Fragen, die Mentorinnen und Mentoren stellen: eine Arbeitsliste

Aktualisiert: 5. September 2026 7 Min. Lesezeit

Das meiste, was Mentorinnen und Mentoren beitragen, entsteht durch Fragen. Ihre Erfahrung zählt und hat ihren Platz, aber die Lage des Mentees ist eine, in der Sie nie waren, mit Menschen, die Sie nie getroffen haben, und dorthin führt nur ein Werkzeug: die Frage. Die Liste unten ist eine Arbeitsliste, kein Skript: Fragen für die Hosentasche, nach ihrem Zweck geordnet, dazu Hinweise, wann Sie Ihre eigene Geschichte erzählen, was Sie nicht fragen sollten und wie Sie Stille nutzen.

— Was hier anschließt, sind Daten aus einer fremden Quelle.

/-- R108 to R110: a circuit changed from `was` to `now`, with the hand-offs of the change: the stage flag, the start of
frost trip, and the bounds that changed. -/
def State.changeCircuit (s : State) (n : CircuitNo) (now : Circuit) : State :=
  let was := s.circuit n
  let s1 := State.raiseIf { s with circuits := s.circuits.write n now } (was.stage != now.stage) (.stage n)
  let s2 :=
    if !was.stage.frostTrip && now.stage.frostTrip then
      s1.causeBegins .frostTrip fun c => (s1.record c).circuit == some n
    else s1
  s2.handBounds n was.bounds now.bounds

/-- R99: an enabled circuit is evaluated. -/
def State.evaluate (s : State) (n : CircuitNo) : State :=
  if (s.circuit n).enabled then s.changeCircuit n ((s.circuit n).evaluate s.smu.results false) else s

/-- R91, R92, R103: the flow proof of a circuit is judged; a change is recorded and handed on. -/
def State.judgeProof (s : State) (n : CircuitNo) : State :=
  let proof := proofOf s.piu.channels (s.circuit n)
  if proof = s.piu.proven.read n then s
  else
    let s1 := State.raiseAll
      { s with
        piu := { s.piu with proven := s.piu.proven.write n proof }
        circuits := s.circuits.update n (Circuit.takeProof proof) }
      .flow
    s1.evaluate n

/-- R91: the flow proof is judged of the circuit that names a pulse channel as its flow channel. -/
def State.judgeProofOf (s : State) (ch : PulseCh) : State :=
  (List.finRange 4).foldl
    (fun s n => if ((s.circuit n).flow.map (·.1)) = some ch then s.judgeProof n else s) s

/-! ### Standing (R151, R152) -/

/-- R152: on entry to BARRED, each request waiting in the line becomes a refusal BARRED in its place. -/
def IntakeEntry.bar : IntakeEntry → IntakeEntry
  | .request r => .refusal r.header .barred
  | .refusal h c => .refusal h c

/-- R18, R152: what a change of a seat's standing does beyond the count: STANDING is raised in its own set; the records
re-arbitrate, without the seat's demands when it has become BARRED; the waiting requests then become refusals, however
many refusals the line then holds (assumption 38). -/
def State.takeStanding (s : State) (b : BusSeat) (now : Standing) : State :=
  let seat := seatOf b
  let s1 := { s with evu := s.evu.raiseIn seat .standing }
  if now = .barred then
    let s2 := s1.removeDemands (fun _ => true) (fun q => q == seat)
    { s2 with lbi := { s2.lbi with lines := s2.lbi.lines.update seat (List.map IntakeEntry.bar) } }
  else
    s1.withRecords fun _ r => if (r.slot seat).isSome then s1.judgeRecord r else r

/-- R152: a seat's fault count is set and its standing judged. -/
def State.setCount (s : State) (b : BusSeat) (n : Nat) : State :=
  let was := standingOf (s.lbi.faults.read b)
  let s1 := { s with lbi := { s.lbi with faults := s.lbi.faults.write b n } }
  if standingOf n = was then s1 else s1.takeStanding b (standingOf n)

/-- R151: the fault count after an outcome, saturated at 0 and 511. -/
def countAfter (n : Nat) : Code → Nat
  | .badForm => min 511 (n + 8)
  | .busy => min 511 (n + 4)
  | .guarded | .maintOnly => min 511 (n + 2)
  | .done | .clamped => n - 1
  | .noWindow | .absent | .dirFault | .badTarget | .badValue | .barred | .notEditor | .inUse | .stageHolds
  | .causeActive => n

/-- R151: a seat's fault count moves by an outcome. The service seat has no count, and a BARRED seat's stays. -/
def State.applyOutcome (s : State) (seat : Seat) (c : Code) : State :=
  match busSeat? seat with
  | some b =>
    if s.standing seat = .barred then s else s.setCount b (countAfter (s.lbi.faults.read b) c)
  | none => s

/-! ### Replies (R147, R150) -/

/-- R147, R162: a reply is handed to the seat's transmitter, its header word B filled at this moment. -/
def State.handReply (s : State) (seat : Seat) (request : Word) (c : Code) (payload : List Word) (restart : Bool) :
    State :=
  let words := replyHeaderA s.lbi.station request payload.length ::
    replyHeaderB c (s.evu.marker seat) (s.standing seat) :: payload
  let reply : Reply := { words := words, restart := restart }
  if seat = serviceSeat then
    { s with lbi := { s.lbi with port := { s.lbi.port with replies := s.lbi.port.replies ++ [reply] } } }
  else { s with lbi := { s.lbi with bus := { s.lbi.bus with replies := s.lbi.bus.replies ++ [reply] } } }

/-- A handler's request in service set. -/
def State.setService (s : State) (seat : Seat) (i : Option InService) : State :=
  { s with lbi := { s.lbi with service := s.lbi.service.write seat i } }

/-- R147: the result of the request in service is decided: its outcome moves the fault count, its reply is handed to
the transmitter, and it leaves the service. -/
def State.answer (s : State) (seat : Seat) (r : Request) (c : Code) (payload : List Word) : State :=
  ((s.applyOutcome seat c).handReply seat r.header c payload false).setService seat none

/-- The request a seat's handler has taken and not yet begun to execute. -/
def State.taken (s : State) (seat : Seat) : Option Request :=
  match s.lbi.service.read seat with
  | some i => if i.progress = .taken then some i.request else none
  | none => none
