/-- FLUSH_POINT (R58, R60). -/
def execFlushPoint (seat : Seat) (s : State) : Outcome :=
  .next (s.onFlush seat 0 fun r => s.flushNamed seat r fun named =>
    State.markNoLoad { s with pcache := s.pcache.flushPoint named (wordPoint (r.word 1)) }
      fun w => w.point == wordPoint (r.word 1))

/-- FLUSH_SEAT (R58, R60). -/
def execFlushSeat (seat : Seat) (s : State) : Outcome :=
  .next (s.onFlush seat 1 fun r => s.flushNamed seat r fun named =>
    State.markNoLoad { s with pcache := s.pcache.flushSeat named } fun w => w.seat == named)

/-- FLUSH_ALL (R57, R58, R60): the service seat's alone. -/
def execFlushAll (seat : Seat) (s : State) : Outcome :=
  .next (s.onFlush seat 2 fun r =>
    if seat ≠ serviceSeat then s.answer seat r .notEditor []
    else State.answer (State.markNoLoad { s with pcache := s.pcache.flushAll } fun _ => true) seat r .done [])

/-! ### Directory state (R44) -/

/-- R44: the service seat sets the directory state. -/
def State.setDirectory (s : State) (seat : Seat) (r : Request) (isOpen : Bool) : State :=
  if seat ≠ serviceSeat then s.answer seat r .notEditor []
  else State.answer { s with pdir := { s.pdir with isOpen := isOpen } } seat r .done []

/-- OPEN_DIRECTORY (R44). -/
def execOpenDirectory (seat : Seat) (s : State) : Outcome :=
  .next (s.onRequest seat .openDirectory fun r => s.setDirectory seat r true)

/-- CLOSE_DIRECTORY (R44). -/
def execCloseDirectory (seat : Seat) (s : State) : Outcome :=
  .next (s.onRequest seat .closeDirectory fun r => s.setDirectory seat r false)

end Sys2Proof.Machine
end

Warum ist Fragen besser als Sagen?

Weil ein Rat nur so gut ist wie das Verständnis dahinter, und in einem Mentoring-Gespräch liegt dieses Verständnis beim Mentee.

Wenn Sie antworten, bevor Sie gefragt haben, beantworten Sie die Frage, die Sie selbst an dieser Stelle gehabt hätten. Das ist meist eine vernünftige Antwort auf die falsche Frage. Hinter „Meine Führungskraft gibt mir kein Feedback“ kann eine Führungskraft stecken, die Konflikte meidet, eine Rolle ohne klares Ergebnis oder die Gewohnheit, so nach Feedback zu fragen, dass es sich leicht ausweichen lässt. Drei verschiedene Probleme, drei verschiedene Antworten, und welches davon vor Ihnen liegt, sagen Ihnen nur Fragen.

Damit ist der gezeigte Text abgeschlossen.